Advanced microscopes underpin a huge range of critical research, from the ultra-light and strong materials of the future to life-saving treatments for cancer. However, as these instruments have evolved, so have the quantities of data they produce. This leads us to the question: how can this data be stored and managed so that it's findable, accessible, interoperable and reusable (FAIR) for further research?
A new project supported by the Australian Research Data Commons (ARDC), Australian Characterisation Commons at Scale (ACCS), aims to resolve the big-data challenges faced by microscopy facilities around the country by providing tools, best practice guides, specialised training and knowledge sharing. The project is a partnership between 20 Australian institutions*, including universities, research institutions and national research infrastructure facilities.
“Recent innovations in microscopy instruments have come with significant challenges for facilities regarding the amount of data that they can generate, which can amount to terabytes of data per day,” said Dr David Poger, Research Data Manager at Microscopy Australia and ACCS project team member.
To uncover the challenges faced by facilities when managing data, the team surveyed microscopy facilities across Australia and internationally. The findings were published in a first-of-its-kind discovery report “Orchestration and management of data generated by big-data electron microscopy instruments: A Discovery report,” which identifies the trends, tools, procedures and gaps faced by these facilities, and makes recommendations to the ACCS program, and to microscopy facilities across the world, on how to manage these.

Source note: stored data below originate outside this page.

-- ==== Sys2Proof/Laws/Sequencer.lean ====
section
/-!
SUPPORT. The small-step form: what a run of steps from a sequencer position does, said once for each sub-operation and
once for a stage. Each is proved phase by phase (R31) and ends in the operation of Ops.lean.
-/

namespace Sys2Proof.Machine

/-! ## Runs of steps -/

theorem run_succ_iff (M : Host.Core) {n : Nat} {s t : M.State} :
    M.run (n + 1) s = .next t ↔ ∃ v, M.step s = .next v ∧ M.run n v = .next t := by
  rw [Host.Core.run]
  cases M.step s <;> simp

theorem run_add (M : Host.Core) {a b : Nat} {s t u : M.State} (h : M.run a s = .next t) (h' : M.run b t = .next u) :
    M.run (a + b) s = .next u := by
  induction a generalizing s with
  | zero =>
    rw [Host.Core.run, Host.Outcome.next.injEq] at h
    rw [Nat.zero_add, h]
    exact h'
  | succ a ih =>
    obtain ⟨v, hv, h⟩ := (run_succ_iff M).1 h
    rw [Nat.succ_add]
    exact (run_succ_iff M).2 ⟨v, hv, ih h⟩

/-- `n` steps take `s` to `t`. -/
abbrev Steps (n : Nat) (s t : State) : Prop := Host.Core.run core n s = .next t

theorem Steps.trans {a b : Nat} {s t u : State} (h : Steps a s t) (h' : Steps b t u) : Steps (a + b) s u :=
  run_add core h h'

theorem Steps.one {s t : State} (h : step s = .next t) : Steps 1 s t :=
  (run_succ_iff core).2 ⟨t, h, rfl⟩

/-- A run that has not refused, with no response of an earlier operation standing and no command offered. -/
abbrev State.running (s : State) : Prop := s.mark = none ∧ s.rspValid = false ∧ s.pend = []

theorem endPulse_of_low {s : State} (h : s.rspValid = false) : endPulse s = s := by rw [endPulse, ← h]

/-- A step with a command offered is the answer to it; `exec` asks X2 while an operation is in progress. -/
theorem step_of_command {s : State} {c : Command} {cs : List Command} (hm : s.mark = none) (hc : s.pend = c :: cs) :
    step s = answerCommand c { endPulse s with pend := cs } := by
  simp only [step, hm, hc]

/-- A step with no command offered is the sequencer's, which in `IDLE` waits. -/
theorem step_of_no_command {s : State} (hm : s.mark = none) (hc : s.pend = []) : step s = microStep (endPulse s) := by
  simp only [step, hm, hc]

theorem step_running {s : State} (hm : s.running) : step s = microStep s := by
  rw [step_of_no_command hm.1 hm.2.2, endPulse_of_low hm.2.1]

theorem microStep_idle {s : State} (h : s.seq = .idle) : microStep s = .next s := by rw [microStep, h]

/-! ## The reference peer's refusal stays -/

theorem peerRefusal_emit {e : Event} {s : State} (h : peerRefusal s.peerKind (emit e s).peer = none) :
    peerRefusal s.peerKind s.peer = none := by
  rw [emit_peer] at h
  cases hk : s.peerKind with
  | absent => rfl
  | oracle => rfl
  | chip => rfl
  | reference =>
    rw [hk] at h
    cases hl : s.peer.lost with
    | none => simp [peerRefusal, hl]
    | some r =>
      exfalso
      simp only [peerRefusal, peerReact, Peer.edges, Peer.openSession, Peer.closeSession, hl] at h
      revert h
      cases ceLevel s.pads <;> cases ceLevel (e.onPads s.pads) <;> cases sclkLevel (e.onPads s.pads) s.draws <;>
        cases s.peer.act <;> simp [hl]

theorem peerRefusal_emitAll {es : List Event} {s : State} (h : peerRefusal s.peerKind (emitAll es s).peer = none) :
    peerRefusal s.peerKind s.peer = none := by
  induction es generalizing s with
  | nil => exact h
  | cons e es ih => exact peerRefusal_emit (ih (s := emit e s) h)

/-! ## Phases -/

/-- `n` phases of a sub-operation, on the state without its position. -/
def Sub.phases (u : Sub) : Nat → Phase → State → Option (State × Option Phase)
  | 0, ph, s => some (s, some ph)
  | n + 1, ph, s =>
    match u.phase ph s with
    | none => none
    | some (t, some nx) => u.phases n nx t
    | some (t, none) => if n = 0 then some (t, none) else none

theorem Sub.phases_succ (u : Sub) (n : Nat) (ph : Phase) (s : State) : u.phases (n + 1) ph s =
    match u.phase ph s with
    | none => none
    | some (t, some nx) => u.phases n nx t
    | some (t, none) => if n = 0 then some (t, none) else none := rfl

theorem Sub.phases_add {u : Sub} {a b : Nat} {ph nx : Phase} {s t : State} (h : u.phases a ph s = some (t, some nx)) :
    u.phases (a + b) ph s = u.phases b nx t := by
  induction a generalizing ph s with
  | zero =>
    simp only [Sub.phases, Option.some.injEq, Prod.mk.injEq] at h
    rw [Nat.zero_add, h.1, h.2]
  | succ a ih =>
    rw [Nat.succ_add]
    rw [Sub.phases_succ] at h ⊢
    cases hq : u.phase ph s with
    | none => rw [hq] at h; exact absurd h (by simp)
    | some x =>
      obtain ⟨v, _ | nx'⟩ := x
      · rw [hq] at h
        simp only at h
        split at h <;> exact absurd h (by simp)
      · rw [hq] at h
        exact ih h

/-- A phase is one event, and leaves alone what a plan is made from. -/
theorem Sub.phase_kept {u : Sub} {ph : Phase} {s t : State} {r : Option Phase} (h : u.phase ph s = some (t, r)) :
    t.mark = s.mark ∧ t.rspValid = s.rspValid ∧ t.pend = s.pend ∧ t.peerKind = s.peerKind ∧ t.wdata = s.wdata ∧
      t.rel = s.rel ∧ t.addr = s.addr ∧ t.img = s.img ∧ ∃ e, t.peer = (emit e s).peer := by
  cases u <;> cases ph <;> simp only [Sub.phase, reduceCtorEq, Option.some.injEq, Prod.mk.injEq] at h
  all_goals try (split at h <;> simp only [Option.some.injEq, Prod.mk.injEq] at h)
  all_goals (obtain ⟨rfl, -⟩ := h; exact ⟨rfl, rfl, rfl, rfl, rfl, rfl, rfl, rfl, _, rfl⟩)

theorem Sub.phase_at (u : Sub) (ph : Phase) (s : State) (q : SeqPos) :
    u.phase ph { s with seq := q } = (u.phase ph s).map fun x => ({ x.1 with seq := q }, x.2) := by
  cases u <;> cases ph <;> first
    | rfl
    | (simp only [Sub.phase]; split <;> rfl)

theorem Sub.phases_refusal {u : Sub} {n : Nat} {ph : Phase} {s t : State} {r : Option Phase}
    (h : u.phases n ph s = some (t, r)) (ht : peerRefusal t.peerKind t.peer = none) :
    peerRefusal s.peerKind s.peer = none := by
  induction n generalizing ph s with
  | zero =>
    simp only [Sub.phases, Option.some.injEq, Prod.mk.injEq] at h
    rw [h.1]; exact ht
  | succ n ih =>
    rw [Sub.phases_succ] at h
    cases hp : u.phase ph s with
    | none => rw [hp] at h; exact absurd h (by simp)
    | some x =>
      obtain ⟨v, r'⟩ := x
      obtain ⟨-, -, -, hk, -, -, -, -, e, he⟩ := Sub.phase_kept hp
      have hv : peerRefusal v.peerKind v.peer = none := by
        rw [hp] at h
        cases r' with
        | none =>
          simp only at h
          split at h
          · simp only [Option.some.injEq, Prod.mk.injEq] at h; rw [h.1]; exact ht
          · exact absurd h (by simp)
        | some nx => exact ih h
      rw [hk, he] at hv
      exact peerRefusal_emit hv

Some of the challenges cited by the facilities include:
- How to move large volumes of data efficiently and quickly with limited impact on the institution’s network performance.
- Which software packages and infrastructure can be used to process large data volumes optimally?
- What needs to be stored and for how long given the large data volumes generated?
- Is it possible to automate many or most of the steps from the point of data capture to where data is stored while ensuring they remain accessible?
“Although such challenges may seem basic, their technical solutions identified by the report often required expert knowledge, dedicated resources and software packages that most facilities wouldn’t be able to access or deploy on their own,” Dr Poger elaborated.
The ACCS project leader, Prof. Wojtek Goscinski, Associate Director Monash eResearch Centre, added: “The discovery report provides us with a community roadmap outlining the way microscopy facilities and their users are approaching these challenges and identifying international best practice.”
Collaborating to solve big-data challenges
Through the ACCS project, microscopy facilities across Australia will be working together to solve the big-data challenges they face.
Prof. Antoine van Oijen. NHMRC Leadership Fellow and Director, Molecular Horizons at the University of Wollongong said: “We’ve established a new cryo-electron microscopy facility here at the University of Wollongong and have been working hard during the last couple of years on putting in place not only the microscopy equipment, but also the processes and workflows to manage the large amounts of data we get from these microscopes.
“Being part of the ACCS project is a wonderful opportunity that has allowed us to partner with experts all over the country who are dealing with similar problems, to learn from them and to work together to create solutions that work not just locally, but at a national scale.”
The discovery report has formed the basis for current work that will help microscopy facilities move, store and manage data more efficiently. An academic publication will follow in the coming months.
*The Australian Characterisation Commons at Scale (ACCS) is supported by the ARDC and is a partnership between Monash University, AARNet, Bioplatforms Australia, Flinders University, EMBL Australia, Microscopy Australia, National Imaging Facility, Pawsey Supercomputing Centre, QCIF, RMIT University, Swinburne University, The Florey Institute of Neuroscience and Mental Health, The University of Melbourne, University of New South Wales, University of Queensland, University of South Australia, University of Sydney, University of Western Australia, University of Wollongong.
The ARDC, EMBL Australia, Microscopy Australia, National Imaging Facility, Pawsey Supercomputing Centre are funded through the National Collaborative Research Infrastructure Strategy (NCRIS).